Quasilinearization with regularizing tensor paraproducts
Oluwadamilola Fasina
TL;DR
The paper addresses nonlinear actions $A(f)$ where $f$ has mixed dyadic Hölder regularity by developing continuous and multiscale tensor paraproducts to quasilinearize $A(f)$. The core approach replaces the operator $T: f \mapsto A(f)$ with a tensor paraproduct representation $\Pi^{(t,t')}_{(A',A'')}$, and its multiscale discretization $\Pi^{(N,N')}_{(A',A'')}$, yielding $A(f) = \tilde{A}_{(N,N')}(f) + \Delta_{(N,N')}(A,f)$, where the residual $\Delta_{(N,N')}(A,f)$ has twice the regularity of $f$, i.e., $\Delta_{(N,N')}(A,f) \in \Lambda_{2\alpha}([0,1]^2)$ with $\|\Delta_{(N,N')}(A,f)\|_{\Lambda_{2\alpha}} \le C_A \|f\|_{\Lambda_{\alpha}}$. The construction relies on a telescoping expansion across tensor scales, bilinear interpolation in scale parameters, and a careful bounding of residual terms; the residual regularity is validated via a key lemma linking mixed Hölder regularity to decay of tensor-wavelet coefficients. A computational example demonstrates the practical utility by illustrating how the multiscale paraproduct isolates singular structure while smoothing the nonlinear action.
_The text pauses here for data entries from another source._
/-- Settles O6: a step runs what its event is on the current page, and the map says what that is. -/
theorem registerMapOfEveryPage : Obligations.RegisterMapOfEveryPage := by
  intro s v p x rest
  have run : ∀ {e : Event} {i : Instr}, e.instr p = i →
      step { s with chip := { s.chip with currentPage := p }, input := e :: rest } =
        exec i { s with chip := { s.chip with currentPage := p }, input := rest } := by
    rintro e _ rfl
    exact step_of_event rfl
  refine ⟨fun hLow q hq => run ?_, fun hHigh q hq => run ?_, fun hTest o ho => ?_, fun q hq => run ?_⟩
  · rw [eq_pageOf_low hLow]
    exact instr_of_mem_lowViewMap hq
  · rw [eq_pageOf_high hHigh]
    exact instr_of_mem_highViewMap hq
  · have hp := isTest_of_le hTest
    exact ⟨run (instr_wr_of_isTest hp ho x), run (instr_rd_of_isTest hp ho)⟩
  · exact instr_of_mem_everyPageMap hq

/-! ### Bus events by what they do to the machine (R61, R62, R67, R68, R71) -/

section
variable {s : State} {e : Instr}

theorem State.StoresVoice.of_exec {i : VoiceIx} {w : Voice} (h : exec e s = .next (s.writeVoice i w)) :
    s.StoresVoice e i w :=
  ⟨_, h, s.chip.voice_setVoice_same i w,
    ⟨fun _ hj => s.chip.voice_setVoice_of_ne w hj, ⟨rfl, rfl, rfl, rfl, rfl⟩, ⟨rfl, rfl, rfl⟩, rfl⟩, rfl⟩

theorem State.StoresChip.of_exec {c : Chip} (h : exec e s = .next (s.writeChip c)) : s.StoresChip e c :=
  ⟨_, h, rfl, ⟨rfl, rfl, rfl⟩, rfl, rfl⟩

theorem State.Answers.of_exec {x : Word} (h : exec e s = .next (s.answer x)) : s.Answers e x :=
  ⟨_, h, rfl, rfl, ⟨rfl, rfl, rfl⟩, rfl⟩

theorem State.Ignores.of_exec (h : exec e s = .next s.ignoreWrite) : s.Ignores e :=
  ⟨_, h, rfl, rfl, ⟨rfl, rfl, rfl⟩, rfl⟩

/-- A register of 32 bits is read as it is (R68). -/
theorem State.Answers.word_of_exec {x : Word} (h : exec e s = .next (s.answer (zext x))) : s.Answers e x := by
  rw [zext, BitVec.setWidth_eq] at h
  exact State.Answers.of_exec h

end

/-- Settles O7: the arm of each `WR` writes one voice or one chip-global register. -/
theorem writesStoreTheCutValue : Obligations.WritesStoreTheCutValue := by
  intro s v view low page x
  exact ⟨.of_exec rfl, .of_exec rfl, .of_exec rfl, .of_exec rfl, .of_exec rfl, .of_exec rfl, .of_exec rfl,
    .of_exec rfl, .of_exec rfl, .of_exec rfl, .of_exec rfl, .of_exec rfl, .of_exec rfl, .of_exec rfl, .of_exec rfl,
    .of_exec rfl, .of_exec rfl, .of_exec rfl, .of_exec rfl, .of_exec rfl, .of_exec rfl, .of_exec rfl⟩

/-- Settles O8: the arm of each `RD` answers its register, and 0 where there is none; the arm of `RD_IRQV` answers before it
acknowledges. -/
theorem readsReturnTheRegister : Obligations.ReadsReturnTheRegister := by
  intro s v view low page testLow o
  exact ⟨.of_exec rfl, .word_of_exec rfl, .of_exec rfl, .of_exec rfl, .of_exec rfl, .of_exec rfl, .of_exec rfl,
    .of_exec rfl, .of_exec rfl, .of_exec rfl, .of_exec rfl, .of_exec rfl, .of_exec rfl, .word_of_exec rfl,
    .word_of_exec rfl, .word_of_exec rfl, .word_of_exec rfl, .word_of_exec rfl, .word_of_exec rfl, .word_of_exec rfl,
    .word_of_exec rfl, .of_exec rfl, ⟨_, rfl, rfl⟩, .of_exec rfl, .of_exec rfl, .of_exec rfl, .of_exec rfl,
    .of_exec rfl, .of_exec rfl, .of_exec rfl⟩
Overall, the framework provides a principled way to separate singular and smooth components in multiscale data and PDE-like settings, with provable regularity gains for the residual.
Abstract
We extend Bony's celebrated work on paraproducts to continous and multiscale \emph{tensor} paraproducts. For $A \in \mathcal{C}^2(\mathbb{R})$ and $f \in Λ_α([0,1]^2, d_d(x,y)^α \times d'_d(x',y')^α)$, we construct an approximation, $\tilde{A}_{(N,N')}(f)$ to $A(f)$, replacing the operator $T: f \to A(f)$ with the continous tensor paraproduct, $Π^{(t,t')}_{(A',A'')}$, and the multiscale tensor paraproduct $Π^{(N,N')}_{(A',A'')}:f \to \tilde{A}_{(N,N')}(f) + Δ_{ (N,N')}(A,f)$. In the multiscale case, we provide estimates on the residual, $Δ_{(N,N')}(A,f)$, and show it has twice the regularity of $f$ such that $Δ_{(N,N')}(A,f) \in Λ_{2 α}([0,1]^2)$ and $\lVert Δ_{(N,N')}(A,f) \rVert_{Λ_{2α}([0,1]^2)} \leq C_A \lVert f \rVert_{Λ_α([0,1]^2)} $. Our theoretical findings are supplemented with a computational example.